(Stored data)
#####

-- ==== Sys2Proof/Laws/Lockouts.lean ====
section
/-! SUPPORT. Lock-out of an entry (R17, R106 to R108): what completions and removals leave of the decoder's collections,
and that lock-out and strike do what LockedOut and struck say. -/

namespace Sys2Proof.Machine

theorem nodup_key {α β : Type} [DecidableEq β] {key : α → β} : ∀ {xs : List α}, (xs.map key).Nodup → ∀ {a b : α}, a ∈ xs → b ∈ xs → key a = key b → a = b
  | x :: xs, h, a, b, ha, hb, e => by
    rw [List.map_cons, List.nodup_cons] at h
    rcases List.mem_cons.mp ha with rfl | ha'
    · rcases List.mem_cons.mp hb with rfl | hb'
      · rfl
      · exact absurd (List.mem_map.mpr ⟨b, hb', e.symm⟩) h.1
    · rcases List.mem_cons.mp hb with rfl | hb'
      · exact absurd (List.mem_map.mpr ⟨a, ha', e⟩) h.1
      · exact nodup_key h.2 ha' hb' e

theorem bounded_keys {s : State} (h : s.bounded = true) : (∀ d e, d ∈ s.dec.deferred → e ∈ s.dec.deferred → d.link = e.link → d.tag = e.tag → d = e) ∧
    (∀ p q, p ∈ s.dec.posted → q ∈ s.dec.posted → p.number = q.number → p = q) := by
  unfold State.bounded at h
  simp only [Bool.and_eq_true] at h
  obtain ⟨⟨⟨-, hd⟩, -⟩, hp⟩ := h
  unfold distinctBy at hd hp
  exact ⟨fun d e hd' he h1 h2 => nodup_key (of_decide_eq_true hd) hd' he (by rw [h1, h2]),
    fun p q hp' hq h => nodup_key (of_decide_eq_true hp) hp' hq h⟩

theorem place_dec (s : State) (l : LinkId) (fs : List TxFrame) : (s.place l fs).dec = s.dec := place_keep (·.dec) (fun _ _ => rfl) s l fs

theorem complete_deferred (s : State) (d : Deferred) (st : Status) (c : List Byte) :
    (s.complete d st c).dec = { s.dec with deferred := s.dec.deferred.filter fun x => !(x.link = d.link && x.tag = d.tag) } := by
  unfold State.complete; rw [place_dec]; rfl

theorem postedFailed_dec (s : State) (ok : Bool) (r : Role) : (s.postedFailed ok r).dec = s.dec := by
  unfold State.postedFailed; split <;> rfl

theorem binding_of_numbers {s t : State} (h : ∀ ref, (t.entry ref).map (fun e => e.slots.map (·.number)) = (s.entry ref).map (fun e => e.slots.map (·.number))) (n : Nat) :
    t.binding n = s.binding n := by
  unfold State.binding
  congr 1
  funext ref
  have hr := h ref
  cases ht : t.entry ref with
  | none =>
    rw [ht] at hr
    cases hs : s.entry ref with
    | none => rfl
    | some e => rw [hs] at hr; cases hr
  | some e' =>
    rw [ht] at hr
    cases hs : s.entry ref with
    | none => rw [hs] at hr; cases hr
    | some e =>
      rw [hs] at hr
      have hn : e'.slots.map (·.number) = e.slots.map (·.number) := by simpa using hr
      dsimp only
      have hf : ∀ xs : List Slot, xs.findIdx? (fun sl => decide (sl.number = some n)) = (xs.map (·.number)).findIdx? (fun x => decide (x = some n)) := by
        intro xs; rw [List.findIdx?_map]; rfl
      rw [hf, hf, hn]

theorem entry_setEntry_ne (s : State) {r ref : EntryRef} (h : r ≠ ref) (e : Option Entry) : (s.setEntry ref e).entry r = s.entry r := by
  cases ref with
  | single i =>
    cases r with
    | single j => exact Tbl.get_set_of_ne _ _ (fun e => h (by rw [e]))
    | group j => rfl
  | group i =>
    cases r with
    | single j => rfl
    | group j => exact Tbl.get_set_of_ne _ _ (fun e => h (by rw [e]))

#####

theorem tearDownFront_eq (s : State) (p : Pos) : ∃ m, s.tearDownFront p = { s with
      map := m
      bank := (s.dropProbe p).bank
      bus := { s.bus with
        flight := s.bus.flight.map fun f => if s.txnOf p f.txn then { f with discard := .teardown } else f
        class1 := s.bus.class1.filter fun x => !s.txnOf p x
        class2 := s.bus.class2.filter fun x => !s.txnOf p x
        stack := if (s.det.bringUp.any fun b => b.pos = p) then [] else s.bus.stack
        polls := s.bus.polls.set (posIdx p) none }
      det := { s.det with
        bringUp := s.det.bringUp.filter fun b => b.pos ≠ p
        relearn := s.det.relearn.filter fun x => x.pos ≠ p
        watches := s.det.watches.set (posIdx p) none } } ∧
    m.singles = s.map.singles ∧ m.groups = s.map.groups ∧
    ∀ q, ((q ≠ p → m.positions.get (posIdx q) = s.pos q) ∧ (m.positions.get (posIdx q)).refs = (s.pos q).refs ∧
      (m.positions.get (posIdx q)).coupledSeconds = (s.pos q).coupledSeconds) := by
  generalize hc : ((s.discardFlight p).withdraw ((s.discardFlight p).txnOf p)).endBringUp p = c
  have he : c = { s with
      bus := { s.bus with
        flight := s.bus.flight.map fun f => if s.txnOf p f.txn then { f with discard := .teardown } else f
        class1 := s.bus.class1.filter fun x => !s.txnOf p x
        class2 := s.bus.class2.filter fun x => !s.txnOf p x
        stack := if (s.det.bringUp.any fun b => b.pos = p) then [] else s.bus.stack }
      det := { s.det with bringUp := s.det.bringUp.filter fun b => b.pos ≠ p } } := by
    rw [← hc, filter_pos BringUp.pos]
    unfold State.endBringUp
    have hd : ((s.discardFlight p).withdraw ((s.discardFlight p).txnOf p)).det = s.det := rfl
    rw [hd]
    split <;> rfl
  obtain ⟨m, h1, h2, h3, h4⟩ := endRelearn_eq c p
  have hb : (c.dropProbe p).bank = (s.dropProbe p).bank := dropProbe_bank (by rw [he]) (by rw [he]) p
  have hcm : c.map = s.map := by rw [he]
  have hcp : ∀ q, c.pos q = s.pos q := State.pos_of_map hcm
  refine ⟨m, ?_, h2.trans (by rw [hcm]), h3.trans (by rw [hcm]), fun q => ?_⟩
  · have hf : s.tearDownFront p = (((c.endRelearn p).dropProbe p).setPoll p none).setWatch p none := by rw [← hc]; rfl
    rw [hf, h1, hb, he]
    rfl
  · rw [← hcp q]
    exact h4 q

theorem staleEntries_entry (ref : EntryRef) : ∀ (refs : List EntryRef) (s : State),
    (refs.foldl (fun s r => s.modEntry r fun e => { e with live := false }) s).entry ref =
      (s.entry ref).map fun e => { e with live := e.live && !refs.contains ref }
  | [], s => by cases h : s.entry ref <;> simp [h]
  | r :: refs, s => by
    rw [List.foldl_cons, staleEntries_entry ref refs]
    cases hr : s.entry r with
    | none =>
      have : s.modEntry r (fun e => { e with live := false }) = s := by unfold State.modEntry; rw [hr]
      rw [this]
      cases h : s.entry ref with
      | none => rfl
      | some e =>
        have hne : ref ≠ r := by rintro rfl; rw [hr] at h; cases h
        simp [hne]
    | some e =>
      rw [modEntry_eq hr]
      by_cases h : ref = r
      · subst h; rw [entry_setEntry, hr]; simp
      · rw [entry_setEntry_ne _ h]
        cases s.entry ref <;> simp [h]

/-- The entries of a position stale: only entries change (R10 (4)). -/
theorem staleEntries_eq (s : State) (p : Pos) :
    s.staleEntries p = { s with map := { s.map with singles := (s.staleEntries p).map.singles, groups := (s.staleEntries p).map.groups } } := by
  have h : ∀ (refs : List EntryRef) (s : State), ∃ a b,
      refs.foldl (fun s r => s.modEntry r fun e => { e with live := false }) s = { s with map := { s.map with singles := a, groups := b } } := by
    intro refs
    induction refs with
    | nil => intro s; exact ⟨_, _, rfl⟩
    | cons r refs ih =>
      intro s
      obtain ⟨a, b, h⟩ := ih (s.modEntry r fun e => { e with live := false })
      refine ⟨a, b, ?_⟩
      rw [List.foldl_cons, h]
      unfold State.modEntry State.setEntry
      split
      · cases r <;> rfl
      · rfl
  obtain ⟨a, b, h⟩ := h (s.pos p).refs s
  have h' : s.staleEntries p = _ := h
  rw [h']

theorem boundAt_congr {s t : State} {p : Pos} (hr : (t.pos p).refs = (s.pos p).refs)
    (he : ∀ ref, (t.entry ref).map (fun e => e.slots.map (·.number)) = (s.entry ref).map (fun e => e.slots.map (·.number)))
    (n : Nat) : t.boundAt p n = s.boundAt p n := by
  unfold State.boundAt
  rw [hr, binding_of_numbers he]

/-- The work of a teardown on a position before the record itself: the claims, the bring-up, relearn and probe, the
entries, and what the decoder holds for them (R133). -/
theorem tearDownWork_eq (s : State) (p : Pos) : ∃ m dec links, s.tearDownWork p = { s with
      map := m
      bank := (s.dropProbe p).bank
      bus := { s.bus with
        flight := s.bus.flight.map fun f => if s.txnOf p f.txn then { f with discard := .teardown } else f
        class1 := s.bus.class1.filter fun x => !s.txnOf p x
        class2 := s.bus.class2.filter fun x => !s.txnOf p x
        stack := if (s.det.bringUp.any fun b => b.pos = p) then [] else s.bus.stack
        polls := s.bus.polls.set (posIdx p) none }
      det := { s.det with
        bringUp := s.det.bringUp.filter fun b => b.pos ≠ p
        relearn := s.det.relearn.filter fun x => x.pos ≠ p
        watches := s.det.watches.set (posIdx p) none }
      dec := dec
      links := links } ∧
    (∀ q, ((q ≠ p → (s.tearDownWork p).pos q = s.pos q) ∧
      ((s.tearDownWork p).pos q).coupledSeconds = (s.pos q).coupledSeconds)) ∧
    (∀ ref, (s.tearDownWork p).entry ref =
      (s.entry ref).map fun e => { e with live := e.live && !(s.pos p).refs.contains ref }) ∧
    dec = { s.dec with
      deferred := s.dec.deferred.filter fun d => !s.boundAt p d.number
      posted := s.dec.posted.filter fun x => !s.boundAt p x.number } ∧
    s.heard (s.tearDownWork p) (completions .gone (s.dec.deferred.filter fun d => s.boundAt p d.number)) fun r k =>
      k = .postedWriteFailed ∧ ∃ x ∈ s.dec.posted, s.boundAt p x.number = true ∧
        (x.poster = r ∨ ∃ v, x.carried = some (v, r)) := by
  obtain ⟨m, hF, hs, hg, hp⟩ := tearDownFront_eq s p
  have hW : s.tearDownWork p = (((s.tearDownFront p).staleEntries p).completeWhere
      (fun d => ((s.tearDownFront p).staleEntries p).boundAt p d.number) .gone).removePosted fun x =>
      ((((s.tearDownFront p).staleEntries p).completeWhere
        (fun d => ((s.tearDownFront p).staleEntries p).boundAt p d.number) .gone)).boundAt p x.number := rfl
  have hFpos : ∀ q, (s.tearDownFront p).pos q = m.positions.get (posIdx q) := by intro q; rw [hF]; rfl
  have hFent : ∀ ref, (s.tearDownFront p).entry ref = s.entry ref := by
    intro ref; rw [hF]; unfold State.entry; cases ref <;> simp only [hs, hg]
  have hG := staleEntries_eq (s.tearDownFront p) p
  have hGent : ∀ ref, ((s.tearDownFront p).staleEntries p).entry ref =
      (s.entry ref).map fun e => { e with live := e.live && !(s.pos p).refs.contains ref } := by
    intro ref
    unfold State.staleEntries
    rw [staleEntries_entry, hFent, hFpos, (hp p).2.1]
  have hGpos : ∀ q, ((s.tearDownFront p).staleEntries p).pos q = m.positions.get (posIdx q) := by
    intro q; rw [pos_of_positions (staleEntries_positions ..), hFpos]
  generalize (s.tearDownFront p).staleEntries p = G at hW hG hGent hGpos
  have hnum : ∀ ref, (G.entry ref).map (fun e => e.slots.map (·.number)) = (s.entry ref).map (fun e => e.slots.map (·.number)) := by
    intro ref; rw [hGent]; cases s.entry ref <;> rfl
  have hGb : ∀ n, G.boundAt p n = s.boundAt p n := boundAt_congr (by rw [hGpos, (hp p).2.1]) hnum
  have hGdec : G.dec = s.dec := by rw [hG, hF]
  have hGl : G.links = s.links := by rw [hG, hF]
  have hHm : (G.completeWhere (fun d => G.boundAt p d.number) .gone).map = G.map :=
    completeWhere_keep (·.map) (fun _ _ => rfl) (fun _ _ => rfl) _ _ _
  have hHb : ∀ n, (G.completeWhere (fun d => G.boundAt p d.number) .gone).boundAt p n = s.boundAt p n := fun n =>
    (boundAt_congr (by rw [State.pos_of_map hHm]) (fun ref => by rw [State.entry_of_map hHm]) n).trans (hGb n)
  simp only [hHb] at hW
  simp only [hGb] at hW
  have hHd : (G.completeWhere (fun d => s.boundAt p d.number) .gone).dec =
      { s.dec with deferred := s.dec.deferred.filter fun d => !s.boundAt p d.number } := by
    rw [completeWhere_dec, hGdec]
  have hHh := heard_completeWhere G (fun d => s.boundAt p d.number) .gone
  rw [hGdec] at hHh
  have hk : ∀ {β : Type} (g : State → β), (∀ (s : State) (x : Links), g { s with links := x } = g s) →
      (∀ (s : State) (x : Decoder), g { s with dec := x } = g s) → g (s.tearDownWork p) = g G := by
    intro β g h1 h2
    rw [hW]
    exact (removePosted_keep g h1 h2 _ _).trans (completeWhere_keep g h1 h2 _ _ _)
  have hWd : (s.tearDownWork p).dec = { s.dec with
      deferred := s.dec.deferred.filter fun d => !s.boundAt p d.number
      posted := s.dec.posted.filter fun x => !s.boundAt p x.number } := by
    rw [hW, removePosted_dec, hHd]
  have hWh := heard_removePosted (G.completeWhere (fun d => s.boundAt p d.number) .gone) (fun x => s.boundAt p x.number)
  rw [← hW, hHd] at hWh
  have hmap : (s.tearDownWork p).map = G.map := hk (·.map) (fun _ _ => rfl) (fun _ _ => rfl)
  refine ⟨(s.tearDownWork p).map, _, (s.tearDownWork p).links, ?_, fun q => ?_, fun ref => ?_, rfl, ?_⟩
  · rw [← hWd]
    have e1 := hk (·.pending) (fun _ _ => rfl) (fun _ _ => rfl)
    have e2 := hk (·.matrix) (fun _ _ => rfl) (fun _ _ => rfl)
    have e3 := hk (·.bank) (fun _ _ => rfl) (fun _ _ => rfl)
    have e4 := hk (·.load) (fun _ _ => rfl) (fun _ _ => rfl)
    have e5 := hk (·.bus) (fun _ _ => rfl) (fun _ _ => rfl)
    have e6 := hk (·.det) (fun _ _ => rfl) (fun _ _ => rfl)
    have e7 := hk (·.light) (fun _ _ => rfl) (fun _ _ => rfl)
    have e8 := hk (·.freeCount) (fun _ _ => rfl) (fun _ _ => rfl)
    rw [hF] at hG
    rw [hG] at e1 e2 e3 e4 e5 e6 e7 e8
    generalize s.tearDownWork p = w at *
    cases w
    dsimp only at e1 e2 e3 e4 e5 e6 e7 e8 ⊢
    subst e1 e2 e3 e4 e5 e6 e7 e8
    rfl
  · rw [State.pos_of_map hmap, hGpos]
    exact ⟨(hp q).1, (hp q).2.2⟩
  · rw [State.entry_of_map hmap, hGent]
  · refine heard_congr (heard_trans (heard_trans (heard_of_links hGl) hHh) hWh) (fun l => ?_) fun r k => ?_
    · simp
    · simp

#####

AIM OF THE EXERCISE:
Throughout the data above, report every line that contains the string "coupledSeconds".

SOLVED EXERCISE:
      (m.positions.get (posIdx q)).coupledSeconds = (s.pos q).coupledSeconds) := by
      ((s.tearDownWork p).pos q).coupledSeconds = (s.pos q).coupledSeconds)) ∧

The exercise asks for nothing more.